Он чуть не произнес мысленно: «Время для отхода у нас есть», словно это он был террористом и сам должен был сейчас заложить поcледнюю партию взрывчатки и успеть отойти до взрыва. Шевчуку стало слегка стыдно за эту оговорку.
Он понял, что судьба запрудненского рынка его волнует гораздо меньше, чем собственная жизнь. Это было неприятное открытие, но он ничего не мог с собой поделать и продолжал думать о том, что какое ему, в сущности, дело до нескольких десятков людей...
Полковник Шевчук услышал, как слегка скрипнули тормоза «Газели», но это не прекратило течение неприятных для него мыслей.
«...Ладно, пусть не десятков, а сотен людей, которые погибли бы в этом взрыве, – продолжал думать полковник. – Почему именно я должен рисковать своей жизнью, чтобы избавить их от этой участи? Разве я стремился когда-то стать героем и совершать подвиги? Возможно, в детстве что-то похожее со мной и было. Но сейчас-то как я здесь оказался? А если мне...»
Шевчук не заметил своей оговорки. Про стоящего рядом с ним Константина он вообще забыл.
«...А если мне не удастся помешать этим людям сделать то, что они хотят сделать? Если ни они, ни я не успеем выбраться отсюда до взрыва? Ранят меня, например, и я не смогу бежать? Какой смысл будет в моей смерти тогда? Чушь какая-то! Я не должен был здесь находиться! Это все из-за Панфилова. Это он меня сюда заманил. В таком случае пусть сам и расхлебывает!»

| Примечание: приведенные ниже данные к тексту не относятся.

/-- READ: an entry that is not valid reads as zeros. -/
def tblRead (s0 : State) : State :=
  let s := tblRuns s0
  let e := tabFind s.sw.table (s.rd SW_TBL_IDX_INDEX)
  let x := e.getD ⟨0, 0, 0, 0, false, false, []⟩
  let s1 := ((s.wr SW_TBL_DATA0_MAC_LO (x.mac % 2 ^ 32)).wr SW_TBL_DATA1_MAC_HI (x.mac / 2 ^ 32)).wr SW_TBL_DATA1_VID x.vid
  let s2 := ((s1.wr SW_TBL_DATA2_PORT x.port).wr SW_TBL_DATA2_AGE x.age).put SW_TBL_DATA2_VALID e.isSome
  (s2.put SW_TBL_DATA2_STATIC x.static).put SW_TBL_DATA2_MCAST x.mcast

/-- WRITE: a static entry before seal, at most 512 of them. -/
def tblWrite (s : State) : State :=
  let i := s.rd SW_TBL_IDX_INDEX
  let was := match tabFind s.sw.table i with | some e => e.static | none => false
  if isSealed s ∨ !s.flag SW_TBL_DATA2_STATIC then violate s
  else if !s.flag SW_TBL_DATA2_VALID then setEnt (tblRuns s) i none
  else if !was ∧ 512 ≤ (s.sw.table.filter (fun e => e.2.static)).length then (tblRuns s).put SW_STATUS_STATIC_FULL true
  else setEnt (tblRuns s) i (some ⟨s.rd SW_TBL_DATA1_MAC_HI * 2 ^ 32 + s.rd SW_TBL_DATA0_MAC_LO, s.rd SW_TBL_DATA1_VID,
    s.rd SW_TBL_DATA2_PORT, s.rd SW_TBL_DATA2_AGE, true, s.flag SW_TBL_DATA2_MCAST, []⟩)

/-- CLEAR: the addressed entry, before seal. -/
def tblClear (s : State) : State := if isSealed s then violate s else setEnt (tblRuns s) (s.rd SW_TBL_IDX_INDEX) none

/-- TBL_READ. -/
def execTblRead (w : Writer) (s : State) : Res := whileCd s <| if w = .safety then violate s else tblRead s

/-- TBL_WRITE. -/
def execTblWrite (w : Writer) (s : State) : Res := whileCd s <| if w = .safety then violate s else tblWrite s

/-- TBL_CLEAR. -/
def execTblClear (w : Writer) (s : State) : Res := whileCd s <| if w = .safety then violate s else tblClear s

end Sys2Proof.Machine
end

– Берешь на себя водителя, – услышал он еле слышный шепот Панфилова. – На счет три! Раз! Два!
Шевчук не услышал, как Панфилов произнес «Три!». Он только видел, как губы его шевельнулись, и в то же мгновение Константин оказался впереди, метрах в пяти от него. Шевчуку ничего не оставалось, как последовать за ним.
Полковник увидел, как округлились глаза водителя «Газели», когда они с Панфиловым выскочили из своего укрытия и как он что-то закричал и схватился за автомат.

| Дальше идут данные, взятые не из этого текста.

/-- MSEC_INSTALL (R368, R485). -/
def execMsecInstall (h : DHdr) (b : List Byte) (s : State) : Res :=
  sec 16 true false ((List.range 48).map (16 + ·)) h b s (fun t =>
    let port := leAt b 16 1
    let dir := leAt b 17 1
    let an := leAt b 18 1
    let fl := leAt b 19 1
    let k := leAt b 20 1
    let x := xpn t port
    let fromSlot := bit fl 1
    let noKey := bit fl 2
    let no (st : Nat) : State := secEnd t h 16 st
    if 8 ≤ fl then no RESERVED_NONZERO
    else if 2 ≤ port ∨ 2 ≤ dir ∨ 4 ≤ an then no BAD_FIELD
    else if bodyDirty b (msecListed t b) then no RESERVED_NONZERO
    else if noKey then
      match if fl = 5 ∧ dir = 0 then tabFind t.sw.txSa (8 + port * 4 + an) else none with
      | some a => secEnd (useSa t port an a) h 16 OK
      | none => no BAD_FIELD
    else if (fromSlot ∧ (k < 8 ∨ 31 < k)) ∨ (!fromSlot ∧ x ∧ saLen t port = 32) then no BAD_FIELD
    else if fromSlot && (!keyAllowed t 0 k || (keyAt t k).length != saLen t port) then no KEY_DENIED
    else
      let key := if fromSlot then keyAt t k else slice b (if x then 48 else 32) (saLen t port)
      let a : Sa := { key := key, ssci := if x then leAt b 32 4 else 0, salt := if x then slice b 36 12 else [],
                      pn := leAt b 24 8, warned := false }
      secEnd (installSa t port dir an (bit fl 0) a) h 16 OK)

/-- MSEC_RETIRE (R368): the SA is removed and its key cleared; retiring the transmit SA in use leaves none. -/
def execMsecRetire (h : DHdr) (b : List Byte) (s : State) : Res :=
  sec 17 true false [16, 17, 18] h b s (fun t =>
    let port := leAt b 16 1
    let dir := leAt b 17 1
    let an := leAt b 18 1
    let k := port * 4 + an
    if 2 ≤ port ∨ 2 ≤ dir ∨ 4 ≤ an then secEnd t h 17 BAD_FIELD
    else if dir = 1 then
      let m := t.rd (SW_MSEC_STAT_RX_AN_VALID port)
      secEnd ({ t with sw := { t.sw with rxSa := tabDel t.sw.rxSa k } }.wr (SW_MSEC_STAT_RX_AN_VALID port)
        (if bit m an then m - 2 ^ an else m)) h 17 OK
    else
      let u := { t with sw := { t.sw with txSa := tabDel (tabDel t.sw.txSa k) (8 + k) } }
      secEnd (if t.rd (SW_MSEC_STAT_TX_AN port) = an then u.put (SW_MSEC_STAT_TX_ACTIVE port) false else u) h 17 OK)

/-! ### Debug unlock (R486) -/

/-- A challenge may be issued. -/
def challengeOpen (s : State) : Bool :=
  seeded s && s.sec.dbgFails < 8 && (match s.sec.failAt with | some t => decide (32768 ≤ s.now - t) | none => true)
    && !(isSealed s && s.flag SEC_CFG_DBG_NEVER)

/-- DBG_AUTH_CHALLENGE: a read of the DBG_AUTH data register. -/
def execDbgAuthChallenge (s : State) : Res := whileCd s <|
  if challengeOpen s then
    let n := randomBytes s 32
    emit { freeNext s with sec := { s.sec with nonce := some (n, s.now) } } (.challenge (uidBytes s ++ n))
  else emit s (.challenge (List.replicate 48 0))

/-- The response is that of the debug authority to the challenge outstanding: SCOPE, reserved, key and signature. -/
def responseOk (s : State) (r : List Byte) : Bool :=
  match s.sec.nonce with
  | none => false
  | some (n, t) => s.now - t ≤ 60 * 32768 && slotFilled s 4 && sha (slice r 7 65) == keyAt s 4
      && Config.ecdsaVerify (slice r 7 65) (sha (ascii "ozjor-debug" ++ uidBytes s ++ n ++ slice r 0 4)) (slice r 72 64)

Не обращая на него внимания, Панфилов промчался рядом с кабиной и скрылся за корпусом машины. Шевчук с ужасом понял, что не успевает до выстрела добежать до кабины, и нырнул под капот.
На него посыпались осколки выбитого очередью лобового стекла. Шевчук на четвереньках перебрался под правую дверцу кабины, понимая, что водитель сейчас высунется сквозь выбитое переднее стекло и достанет его второй очередью из автомата.
Сжав пистолет во вспотевшей ладони, он рванул дверцу на себя и, не поднимая головы, просунул руку в кабину и несколько раз нажал на курок. В ответ раздался вскрик и ругательства на незнакомом языке.
«Ах ты, сука! – мелькнуло в голове полковника Шевчука. – Попал!»
Он вскочил на ноги и, не целясь, только уловив краем глаза фигуру человека в кабине, разрядил в него всю обойму. Пули били во вздрагивающего при каждом выстреле человека, превращая его голову в кровавое месиво. Переднее стекло оказалось забрызганным кровью.
Водитель обмяк и повис на рулевой колонке. Шевчук вытер мгновенно выступивший на лбу пот и прислушался.
Сзади было тихо.
«Ну, Панфилов! – подумал Шевчук. – Что же ты? Обосрался?»
Он осторожно пробрался вдоль корпуса машины и выглянул, стараясь оставаться незамеченным.
Панфилова он не увидел. Рядом с открытой дверцей лежал человек лицом вверх. Шевчук бросил на него мимолетный взгляд и тут же отвернулся. Глаз у того не было. На их месте у него зияли две кровавые дыры. Из машины послышалась какая-то возня и придушенный хрип.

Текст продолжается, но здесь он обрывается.